• [What needs to be done] The lines to copy run from the one containing "(s.ridge n).brookOps with" to the end of the records below; repeat them exactly and include nothing else.

• [Dataset records]

/-- Store a 4-bit destination (R51, R58): the values of a row, or of the row vector, in blocks of 32, each with its scale byte at
the block's place in the scale array. -/
def Ridge.brStore4 (r : Ridge) (o : BrookOp) (free : Nat) (outs : List BOut) : Ridge :=
  let d := o.desc.words
  let rows := if fnRow (bdFn d) then [outs] else (List.range (bdRows d)).map fun row => outs.filter fun b => b.row == row
  (List.range rows.length).foldl (fun (r : Ridge) i =>
    let l := rows.getD i []
    let q := blocks32 (bdFmtD d == 3) (o.nonsat 3) (o.expo 3) (l.length + 1) (l.map BOut.v)
    let bytes := nibbles q.1
    let a := bdAddr d 3 + i * bdStride d 3
    let sa := (scaleArray free + i * (bdStride d 3 / 16)) % tarnSize
    let u := (r.tarnWrite a (bytes.map (BitVec.ofNat 8))).tarnWrite sa (q.2.map (BitVec.ofNat 8))
    (List.range l.length).foldl (fun (r : Ridge) k =>
      if (l.getD k { x := 3, row := 0, i := 0, code := 0, bad := false }).bad then
        (r.tarnMark ((a + k / 2) / 32)).tarnMark ((sa + k / 32) / 32) else r) u) r

/-- Store the outputs, each row as a single write; a Tarn word that holds a poisoned one is poisoned. -/
def Ridge.brStore (r : Ridge) (o : BrookOp) (outs : List BOut) : Ridge :=
  let d := o.desc.words
  let c := (bdWrites d).foldl (fun r x => (List.range (bdRows d)).foldl (fun (r : Ridge) row =>
    r.tarnClear (o.addr x row 0) ((if fnRow (bdFn d) then 1 else bdLen d) * (o.fmt x).bytes)) r) r
  let u := outs.foldl (fun (r : Ridge) b => r.tarnWrite (o.addr b.x b.row b.i) (leBytes (o.fmt b.x).bytes b.code)) c
  (outs.filter BOut.bad).foldl (fun r b => r.tarnMark (o.addr b.x b.row b.i / 32)) u

/-- The amax that the op owes for operand `x`: nothing if only NaN or poison was written (R69). -/
def BrookOp.amax (o : BrookOp) (outs : List BOut) (x : Nat) : List (Nat × W32) :=
  match (o.use x).entry, o.jslot with
  | some i, some _ =>
    let vs := ((outs.filter fun b => b.x == x && !b.bad).map fun b => ((o.fmt x).decode b.code).scale (-(o.expo x))).filter
      fun v => !v.isNan
    if vs.isEmpty || !(bdFmt o.desc.words x ∈ [0, 1, 2, 5, 6]) then []
    else [(i, fp32Up (vs.foldl (fun m v => if m.lt v.abs then v.abs else m) (.fin false 0 0)))]
  | _, _ => []

/-- What the op reads of the Tarn, for the words it counts. -/
def BrookOp.readSpans (o : BrookOp) (r : Ridge) : List (Nat × Nat) :=
  (bdReads o.desc.words).flatMap fun x => o.spans (r.chainHdr (bdAddr o.desc.words x)).form x

/-- A fetch or a tile op that is not over writes what the op reads, the op reads a spill slot, or the Ridge is astray (R42, R96,
R121): what it writes is unpredictable. -/
def State.brRaces (s : State) (n : Nat) (o : BrookOp) : Bool :=
  let r := s.ridge n
  s.ridgeAstray n || spansMeet (o.readSpans r) ((r.fetchOps.flatMap fun f => fetchSpans f.desc.words) ++
    r.tileOps.flatMap r.writesOf ++ s.tarnSlots n)

/-- An unpredictable value in place of one that was to be stored. -/
def BrookOp.loosen (o : BrookOp) (free : Nat) (b : BOut) : BOut :=
  let w := Config.freeWord free ((b.x * 2 ^ 12 + b.row) * 2 ^ 20 + b.i)
  { b with code := (o.fmt b.x).freeCode w, v := fp32Val w }

/-- BROOK_OP_EXECUTE (R152 to R164, R167): Brook runs the next op over its rows and elements, and writes the results. -/
def execBrookOpExecute (ridge : Fin 64) (tarn : TarnErr) (s : State) : Host.Outcome State Fault Refusal :=
  let n := ridge.val
  .next (match (s.ridge n).brookOps with
    | [] => s
    | o :: rest =>
      if o.done || (s.ridge n).zeroing then s
      else
        let d := o.desc.words
        let t := (s.tarnErr n tarn).tarnReads n (o.readSpans (s.ridge n))
        let r := t.ridge n
        if r.brRawBad o then (t.setRidge n { r with brookOps := rest }).brookRefuse n o.desc 6 false
        else
          let run := r.brRun o t.free
          let all := s.brRaces n o
          let loose := (bdWrites d).filter fun x => all || o.overlaps r x
          let outs := run.outs.reverse.map fun b => if loose.contains b.x then o.loosen (t.free + 1) b else b
          let flags := if all then (Config.freeNat (t.free + 1) 1) % 32 else run.flags.code
          let o1 := { o with done := true, folds := (bdWrites d).flatMap fun x => o.amax outs x }
          let r1 := if bdTo4 d then r.brStore4 o t.free outs else r.brStore o outs
          let w := (bdWrites d).flatMap (o.spans 1)
          let u := ((t.fresh.fresh.setRidge n ({ r1 with brookOps := o1 :: rest }.spoil (spansMeet w (s.tarnSlots n)))).event
            (.brk n) 0x06 run.sr).tarnWrites n w
          let v := if bdStrict d then u.setReg (.brk n) 0x104 (u.reg (.brk n) 0x104 ||| w32 flags) else u
          if run.poison then (v.setErr (.brk n) 1).opFault o.desc 0x0A 0 0x31 else v)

• [Exercise output]
  .next (match (s.ridge n).brookOps with
    | [] => s
    | o :: rest =>
      if o.done || (s.ridge n).zeroing then s
      else
        let d := o.desc.words
        let t := (s.tarnErr n tarn).tarnReads n (o.readSpans (s.ridge n))
        let r := t.ridge n
        if r.brRawBad o then (t.setRidge n { r with brookOps := rest }).brookRefuse n o.desc 6 false
        else
          let run := r.brRun o t.free
          let all := s.brRaces n o
          let loose := (bdWrites d).filter fun x => all || o.overlaps r x
          let outs := run.outs.reverse.map fun b => if loose.contains b.x then o.loosen (t.free + 1) b else b
          let flags := if all then (Config.freeNat (t.free + 1) 1) % 32 else run.flags.code
          let o1 := { o with done := true, folds := (bdWrites d).flatMap fun x => o.amax outs x }
          let r1 := if bdTo4 d then r.brStore4 o t.free outs else r.brStore o outs
          let w := (bdWrites d).flatMap (o.spans 1)
          let u := ((t.fresh.fresh.setRidge n ({ r1 with brookOps := o1 :: rest }.spoil (spansMeet w (s.tarnSlots n)))).event
            (.brk n) 0x06 run.sr).tarnWrites n w
          let v := if bdStrict d then u.setReg (.brk n) 0x104 (u.reg (.brk n) 0x104 ||| w32 flags) else u
          if run.poison then (v.setErr (.brk n) 1).opFault o.desc 0x0A 0 0x31 else v)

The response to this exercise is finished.